▶ _Exercise_
If a line comes after the one containing "(s.take port rest).storage", leave it out; copy every line before it, and that line too, exactly as written, starting from the first line of the entries.

---- Records to process

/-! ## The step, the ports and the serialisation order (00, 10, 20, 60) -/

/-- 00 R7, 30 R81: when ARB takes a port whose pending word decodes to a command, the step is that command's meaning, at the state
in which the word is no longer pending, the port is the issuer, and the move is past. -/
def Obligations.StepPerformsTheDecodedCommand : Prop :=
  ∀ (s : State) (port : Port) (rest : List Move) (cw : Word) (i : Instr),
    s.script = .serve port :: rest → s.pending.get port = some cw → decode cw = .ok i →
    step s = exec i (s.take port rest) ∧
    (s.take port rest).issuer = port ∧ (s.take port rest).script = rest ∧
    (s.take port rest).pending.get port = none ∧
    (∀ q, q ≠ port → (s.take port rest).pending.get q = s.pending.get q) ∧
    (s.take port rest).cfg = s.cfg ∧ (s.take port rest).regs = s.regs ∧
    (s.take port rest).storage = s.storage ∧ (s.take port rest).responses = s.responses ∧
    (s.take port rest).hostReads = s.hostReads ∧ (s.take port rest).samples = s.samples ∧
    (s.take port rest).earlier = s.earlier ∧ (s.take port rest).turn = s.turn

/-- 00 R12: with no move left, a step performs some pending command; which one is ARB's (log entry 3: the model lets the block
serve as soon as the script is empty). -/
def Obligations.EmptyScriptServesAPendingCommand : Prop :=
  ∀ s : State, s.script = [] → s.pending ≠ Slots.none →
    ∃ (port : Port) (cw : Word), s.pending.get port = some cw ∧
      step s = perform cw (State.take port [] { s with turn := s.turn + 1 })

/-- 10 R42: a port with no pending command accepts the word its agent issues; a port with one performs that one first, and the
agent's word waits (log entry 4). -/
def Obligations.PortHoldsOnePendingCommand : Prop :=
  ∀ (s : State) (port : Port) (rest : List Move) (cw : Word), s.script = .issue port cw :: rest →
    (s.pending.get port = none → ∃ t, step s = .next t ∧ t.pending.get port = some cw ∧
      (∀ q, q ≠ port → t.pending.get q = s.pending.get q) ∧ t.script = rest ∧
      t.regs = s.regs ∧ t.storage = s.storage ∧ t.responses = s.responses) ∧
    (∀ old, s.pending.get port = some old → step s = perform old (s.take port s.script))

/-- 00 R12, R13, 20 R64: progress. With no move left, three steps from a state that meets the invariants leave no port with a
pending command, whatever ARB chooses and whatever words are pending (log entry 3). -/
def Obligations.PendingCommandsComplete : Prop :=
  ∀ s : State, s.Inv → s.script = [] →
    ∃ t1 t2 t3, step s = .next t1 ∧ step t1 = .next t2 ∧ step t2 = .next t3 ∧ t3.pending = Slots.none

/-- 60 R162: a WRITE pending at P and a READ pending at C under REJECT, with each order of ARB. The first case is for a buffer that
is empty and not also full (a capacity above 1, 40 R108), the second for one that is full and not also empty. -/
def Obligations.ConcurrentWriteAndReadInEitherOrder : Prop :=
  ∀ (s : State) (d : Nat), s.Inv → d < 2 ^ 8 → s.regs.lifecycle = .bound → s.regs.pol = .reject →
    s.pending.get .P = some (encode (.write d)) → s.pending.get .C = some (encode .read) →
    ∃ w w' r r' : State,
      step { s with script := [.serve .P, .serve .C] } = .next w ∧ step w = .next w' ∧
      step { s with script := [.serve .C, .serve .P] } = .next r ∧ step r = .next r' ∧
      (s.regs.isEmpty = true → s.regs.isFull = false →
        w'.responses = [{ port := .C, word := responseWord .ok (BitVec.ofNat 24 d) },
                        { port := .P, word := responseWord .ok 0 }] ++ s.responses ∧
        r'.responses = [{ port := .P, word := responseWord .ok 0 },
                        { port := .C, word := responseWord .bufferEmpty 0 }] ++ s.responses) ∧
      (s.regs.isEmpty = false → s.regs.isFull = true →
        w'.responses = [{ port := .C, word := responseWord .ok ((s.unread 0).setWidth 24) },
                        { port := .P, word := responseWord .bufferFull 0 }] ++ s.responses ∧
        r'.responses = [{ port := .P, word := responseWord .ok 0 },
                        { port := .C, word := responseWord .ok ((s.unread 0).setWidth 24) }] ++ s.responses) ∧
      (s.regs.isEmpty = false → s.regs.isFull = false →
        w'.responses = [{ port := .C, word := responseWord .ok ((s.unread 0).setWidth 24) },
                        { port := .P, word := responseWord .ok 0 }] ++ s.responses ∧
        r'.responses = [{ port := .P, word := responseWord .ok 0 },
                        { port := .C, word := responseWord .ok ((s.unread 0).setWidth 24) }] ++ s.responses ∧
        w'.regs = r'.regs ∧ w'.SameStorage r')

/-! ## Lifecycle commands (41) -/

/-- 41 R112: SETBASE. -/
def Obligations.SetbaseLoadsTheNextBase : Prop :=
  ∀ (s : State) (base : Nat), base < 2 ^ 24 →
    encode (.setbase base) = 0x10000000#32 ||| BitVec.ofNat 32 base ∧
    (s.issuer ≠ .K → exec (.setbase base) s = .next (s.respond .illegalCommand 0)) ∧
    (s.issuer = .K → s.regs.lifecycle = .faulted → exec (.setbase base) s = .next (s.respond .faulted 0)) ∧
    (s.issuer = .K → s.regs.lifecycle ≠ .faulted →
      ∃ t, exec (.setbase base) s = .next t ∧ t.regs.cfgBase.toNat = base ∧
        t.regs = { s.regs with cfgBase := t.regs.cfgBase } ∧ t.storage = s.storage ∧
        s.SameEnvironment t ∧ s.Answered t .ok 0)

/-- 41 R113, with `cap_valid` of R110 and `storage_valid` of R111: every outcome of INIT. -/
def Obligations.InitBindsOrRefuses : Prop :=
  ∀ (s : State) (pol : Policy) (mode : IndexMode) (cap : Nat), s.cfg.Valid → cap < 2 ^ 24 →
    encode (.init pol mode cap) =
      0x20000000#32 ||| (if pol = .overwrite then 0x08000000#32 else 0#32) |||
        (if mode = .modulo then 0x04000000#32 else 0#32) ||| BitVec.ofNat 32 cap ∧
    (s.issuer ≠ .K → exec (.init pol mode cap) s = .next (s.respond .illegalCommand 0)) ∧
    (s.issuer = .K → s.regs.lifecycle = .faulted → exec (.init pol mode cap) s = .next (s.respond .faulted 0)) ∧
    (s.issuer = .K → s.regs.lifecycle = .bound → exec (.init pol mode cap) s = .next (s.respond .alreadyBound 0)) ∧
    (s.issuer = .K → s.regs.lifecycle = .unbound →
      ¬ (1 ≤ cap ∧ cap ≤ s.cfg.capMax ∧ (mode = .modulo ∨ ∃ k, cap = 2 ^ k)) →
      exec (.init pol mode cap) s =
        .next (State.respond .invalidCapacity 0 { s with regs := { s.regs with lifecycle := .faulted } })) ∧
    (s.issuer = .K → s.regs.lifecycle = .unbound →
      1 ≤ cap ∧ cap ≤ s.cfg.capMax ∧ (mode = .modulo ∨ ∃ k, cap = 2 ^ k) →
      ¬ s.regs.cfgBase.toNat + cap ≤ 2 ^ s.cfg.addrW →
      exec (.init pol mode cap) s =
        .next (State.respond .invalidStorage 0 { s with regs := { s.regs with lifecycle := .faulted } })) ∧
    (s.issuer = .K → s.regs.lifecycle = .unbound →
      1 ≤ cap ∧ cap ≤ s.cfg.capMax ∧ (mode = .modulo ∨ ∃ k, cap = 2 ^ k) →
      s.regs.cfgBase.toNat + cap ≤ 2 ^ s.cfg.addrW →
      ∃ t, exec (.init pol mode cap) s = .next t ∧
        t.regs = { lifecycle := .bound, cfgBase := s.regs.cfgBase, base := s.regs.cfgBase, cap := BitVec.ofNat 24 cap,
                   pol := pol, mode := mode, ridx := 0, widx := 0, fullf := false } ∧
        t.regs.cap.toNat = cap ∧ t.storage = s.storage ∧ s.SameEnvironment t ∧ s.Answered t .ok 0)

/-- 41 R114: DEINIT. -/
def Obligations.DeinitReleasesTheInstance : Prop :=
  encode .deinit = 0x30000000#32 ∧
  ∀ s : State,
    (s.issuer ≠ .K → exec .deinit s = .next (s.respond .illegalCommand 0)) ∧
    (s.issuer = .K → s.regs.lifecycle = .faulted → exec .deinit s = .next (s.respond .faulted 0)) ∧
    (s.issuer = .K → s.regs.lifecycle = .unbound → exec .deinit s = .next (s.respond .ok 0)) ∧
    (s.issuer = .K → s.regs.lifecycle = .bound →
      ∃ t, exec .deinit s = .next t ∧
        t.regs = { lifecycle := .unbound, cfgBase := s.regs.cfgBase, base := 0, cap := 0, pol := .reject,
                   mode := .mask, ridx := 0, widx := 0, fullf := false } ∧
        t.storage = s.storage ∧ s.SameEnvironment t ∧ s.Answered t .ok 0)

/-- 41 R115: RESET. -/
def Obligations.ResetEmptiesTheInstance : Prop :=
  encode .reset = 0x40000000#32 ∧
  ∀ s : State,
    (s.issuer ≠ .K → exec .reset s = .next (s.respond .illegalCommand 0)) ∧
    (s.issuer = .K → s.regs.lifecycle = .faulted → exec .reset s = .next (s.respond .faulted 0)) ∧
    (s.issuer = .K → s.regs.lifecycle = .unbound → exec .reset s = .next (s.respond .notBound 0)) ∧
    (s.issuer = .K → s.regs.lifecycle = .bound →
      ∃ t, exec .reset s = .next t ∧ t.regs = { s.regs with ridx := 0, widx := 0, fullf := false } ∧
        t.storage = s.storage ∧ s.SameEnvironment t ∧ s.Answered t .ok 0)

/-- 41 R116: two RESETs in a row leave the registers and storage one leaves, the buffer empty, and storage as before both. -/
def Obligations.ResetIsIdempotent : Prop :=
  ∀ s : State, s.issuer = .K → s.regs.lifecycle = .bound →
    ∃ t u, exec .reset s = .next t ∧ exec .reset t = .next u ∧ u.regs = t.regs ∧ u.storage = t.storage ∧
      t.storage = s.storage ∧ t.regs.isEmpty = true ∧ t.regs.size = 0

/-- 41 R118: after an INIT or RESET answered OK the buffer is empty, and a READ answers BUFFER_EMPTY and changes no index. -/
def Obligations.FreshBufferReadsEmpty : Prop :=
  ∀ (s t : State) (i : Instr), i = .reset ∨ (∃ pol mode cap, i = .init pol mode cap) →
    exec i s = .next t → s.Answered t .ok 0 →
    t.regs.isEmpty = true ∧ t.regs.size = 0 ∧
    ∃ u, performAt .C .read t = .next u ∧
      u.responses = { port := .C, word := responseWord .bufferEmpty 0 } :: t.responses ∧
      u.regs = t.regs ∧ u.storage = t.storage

--------

▶ _Output for this task_
/-! ## The step, the ports and the serialisation order (00, 10, 20, 60) -/

/-- 00 R7, 30 R81: when ARB takes a port whose pending word decodes to a command, the step is that command's meaning, at the state
in which the word is no longer pending, the port is the issuer, and the move is past. -/
def Obligations.StepPerformsTheDecodedCommand : Prop :=
  ∀ (s : State) (port : Port) (rest : List Move) (cw : Word) (i : Instr),
    s.script = .serve port :: rest → s.pending.get port = some cw → decode cw = .ok i →
    step s = exec i (s.take port rest) ∧
    (s.take port rest).issuer = port ∧ (s.take port rest).script = rest ∧
    (s.take port rest).pending.get port = none ∧
    (∀ q, q ≠ port → (s.take port rest).pending.get q = s.pending.get q) ∧
    (s.take port rest).cfg = s.cfg ∧ (s.take port rest).regs = s.regs ∧
    (s.take port rest).storage = s.storage ∧ (s.take port rest).responses = s.responses ∧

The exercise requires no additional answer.